The influence of a sister may be powerful and beneficial.

Girls, it is to be feared, do not often realize the extent to which they can promote the happiness and affect the characters of their brothers. Brought up together in the same home, it is natural to suppose they will consciously and unconsciously influence each other. There have been brothers who have found in their sisters the chosen companions of their early life,

and who have been kept by them from forming other less desirable friendships. There have been youths who have felt they should not only be more refined, but also more steady, if they had known the influence of a sweet and loving sister. Such influence is of incalculable worth. But affection does not come by relationship alone. The fact that a girl is sister to a boy, will not of itself constrain the love without which there can be no salutary influence. She must be lovely in herself, in her character and life, if she is to be loved; she must be companionable, if she is to be a confidant and friend; she must be ready to render any service in her power, and be solicitous for her brothers' comfort and happiness, if she is to be prized by them. Not that she is to be their servant, subject to their every call and whim; but there are many things which sisters may do for their brothers, which will win their gratitude and constrain their love. As a rule, it is a sister's own fault if she has no influence over her brothers; she may be such an one as they will be proud of, and will cherish in lasting affection.

The influence of woman as a wife, if wisely exerted, is almost boundless.

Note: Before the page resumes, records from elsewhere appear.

theorem execOverlayRequest_frame {id : Nat} (h : execOverlayRequest id s = .next t) :
    t.powered = s.powered ∧ t.retainedRead = s.retainedRead ∧ t.retained = s.retained ∧ t.line = s.line ∧
      t.form = s.form ∧ t.tables = s.tables ∧ t.mgmt = s.mgmt ∧ t.faults = s.faults ∧ t.reck = s.reck ∧
      t.resv = s.resv ∧ t.bus = s.bus ∧ t.notice = s.notice ∧ t.pending = s.pending := by
  rcases withPanels_next h with ⟨_, rfl⟩ | ⟨_, rfl⟩ <;> simp

theorem execOverlayEnd_frame {id : Nat} (h : execOverlayEnd id s = .next t) :
    t.powered = s.powered ∧ t.retainedRead = s.retainedRead ∧ t.retained = s.retained ∧ t.line = s.line ∧
      t.form = s.form ∧ t.tables = s.tables ∧ t.mgmt = s.mgmt ∧ t.faults = s.faults ∧ t.reck = s.reck ∧
      t.resv = s.resv ∧ t.bus = s.bus ∧ t.notice = s.notice ∧ t.pending = s.pending := by
  rcases withPanels_next h with ⟨_, rfl⟩ | ⟨_, rfl⟩ <;> simp

theorem execNoticeTextChange_frame {item : NoticeTextItem} (h : execNoticeTextChange item s = .next t) :
    t.powered = s.powered ∧ t.retainedRead = s.retainedRead ∧ t.retained = s.retained ∧ t.line = s.line ∧
      t.form = s.form ∧ t.tables = s.tables ∧ t.mgmt = s.mgmt ∧ t.faults = s.faults ∧ t.reck = s.reck ∧
      t.resv = s.resv ∧ t.bus = s.bus ∧ t.notice = s.notice ∧ t.pending = s.pending := by
  rcases withPanels_next h with ⟨_, rfl⟩ | ⟨_, rfl⟩ <;> simp

theorem execActivity_frame (h : execActivity s = .next t) :
    t.powered = s.powered ∧ t.retainedRead = s.retainedRead ∧ t.retained = s.retained ∧ t.line = s.line ∧
      t.form = s.form ∧ t.tables = s.tables ∧ t.mgmt = s.mgmt ∧ t.faults = s.faults ∧ t.reck = s.reck ∧
      t.resv = s.resv ∧ t.bus = s.bus ∧ t.notice = s.notice ∧ t.pending = s.pending := by
  rcases withPanels_next h with ⟨_, rfl⟩ | ⟨_, rfl⟩ <;> simp

theorem execModeChangePanel_frame {before : Mode} {after : Mode} (h : execModeChangePanel before after s = .next t) :
    t.powered = s.powered ∧ t.retainedRead = s.retainedRead ∧ t.retained = s.retained ∧ t.line = s.line ∧
      t.form = s.form ∧ t.tables = s.tables ∧ t.mgmt = s.mgmt ∧ t.faults = s.faults ∧ t.reck = s.reck ∧
      t.resv = s.resv ∧ t.bus = s.bus ∧ t.notice = s.notice ∧ t.pending = s.pending := by
  rcases withPanels_next h with ⟨_, rfl⟩ | ⟨_, rfl⟩ <;> simp

theorem execFormationChangePanel_frame {item : FormationItem} (h : execFormationChangePanel item s = .next t) :
    t.powered = s.powered ∧ t.retainedRead = s.retainedRead ∧ t.retained = s.retained ∧ t.line = s.line ∧
      t.form = s.form ∧ t.tables = s.tables ∧ t.mgmt = s.mgmt ∧ t.faults = s.faults ∧ t.reck = s.reck ∧
      t.resv = s.resv ∧ t.bus = s.bus ∧ t.notice = s.notice ∧ t.pending = s.pending := by
  rcases withPanels_next h with ⟨_, rfl⟩ | ⟨_, rfl⟩ <;> simp

theorem execActivationAnnouncementPanel_frame {families : FamilySet}
    (h : execActivationAnnouncementPanel families s = .next t) :
    t.powered = s.powered ∧ t.retainedRead = s.retainedRead ∧ t.retained = s.retained ∧ t.line = s.line ∧
      t.form = s.form ∧ t.tables = s.tables ∧ t.mgmt = s.mgmt ∧ t.faults = s.faults ∧ t.reck = s.reck ∧
      t.resv = s.resv ∧ t.bus = s.bus ∧ t.notice = s.notice ∧ t.pending = s.pending := by
  rcases withPanels_next h with ⟨_, rfl⟩ | ⟨_, rfl⟩ <;> simp

theorem execTravelRightChange_frame {panel : Panel} (h : execTravelRightChange panel s = .next t) :
    t.powered = s.powered ∧ t.retainedRead = s.retainedRead ∧ t.retained = s.retained ∧ t.line = s.line ∧
      t.form = s.form ∧ t.tables = s.tables ∧ t.mgmt = s.mgmt ∧ t.faults = s.faults ∧ t.reck = s.reck ∧
      t.resv = s.resv ∧ t.bus = s.bus ∧ t.notice = s.notice ∧ t.pending = s.pending := by
  rcases withPanels_next h with ⟨_, rfl⟩ | ⟨_, rfl⟩ <;> simp

theorem execClockMinuteChange_frame (h : execClockMinuteChange s = .next t) :
    t.powered = s.powered ∧ t.retainedRead = s.retainedRead ∧ t.retained = s.retained ∧ t.line = s.line ∧
      t.form = s.form ∧ t.tables = s.tables ∧ t.mgmt = s.mgmt ∧ t.faults = s.faults ∧ t.reck = s.reck ∧
      t.resv = s.resv ∧ t.bus = s.bus ∧ t.notice = s.notice ∧ t.pending = s.pending := by
  rcases withPanels_next h with ⟨_, rfl⟩ | ⟨_, rfl⟩ <;> simp

theorem execComposeSwap_frame {panel : Panel} (h : execComposeSwap panel s = .next t) :
    t.powered = s.powered ∧ t.retainedRead = s.retainedRead ∧ t.retained = s.retained ∧ t.line = s.line ∧
      t.form = s.form ∧ t.tables = s.tables ∧ t.mgmt = s.mgmt ∧ t.faults = s.faults ∧ t.reck = s.reck ∧
      t.resv = s.resv ∧ t.bus = s.bus ∧ t.notice = s.notice ∧ t.announced = s.announced ∧ t.pending = s.pending := by
  unfold execComposeSwap at h
  try dsimp only at h
  repeat' split at h
  all_goals (cases h; simp)

theorem execIdleTimerExpiry_frame (h : execIdleTimerExpiry s = .next t) :
    t.powered = s.powered ∧ t.retainedRead = s.retainedRead ∧ t.retained = s.retained ∧ t.line = s.line ∧
      t.form = s.form ∧ t.tables = s.tables ∧ t.mgmt = s.mgmt ∧ t.faults = s.faults ∧ t.reck = s.reck ∧
      t.resv = s.resv ∧ t.bus = s.bus ∧ t.notice = s.notice ∧ t.announced = s.announced ∧ t.pending = s.pending := by
  unfold execIdleTimerExpiry at h
  try dsimp only at h
  repeat' split at h
  all_goals (cases h; simp)

end Sys2Proof.Machine
end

The influence gained before marriage is not always retained after. It ought to be perpetuated, and even increased; but in some instances it is lessened, and in others, wholly lost. Influence is founded on esteem and love, and if closer intimacy discloses fewer grounds for these instead of more, it is inevitable that the influence will lessen. If the means which, before marriage, were employed to win admiration and regard, are neglected afterwards, it cannot be a matter of surprise that these should wane.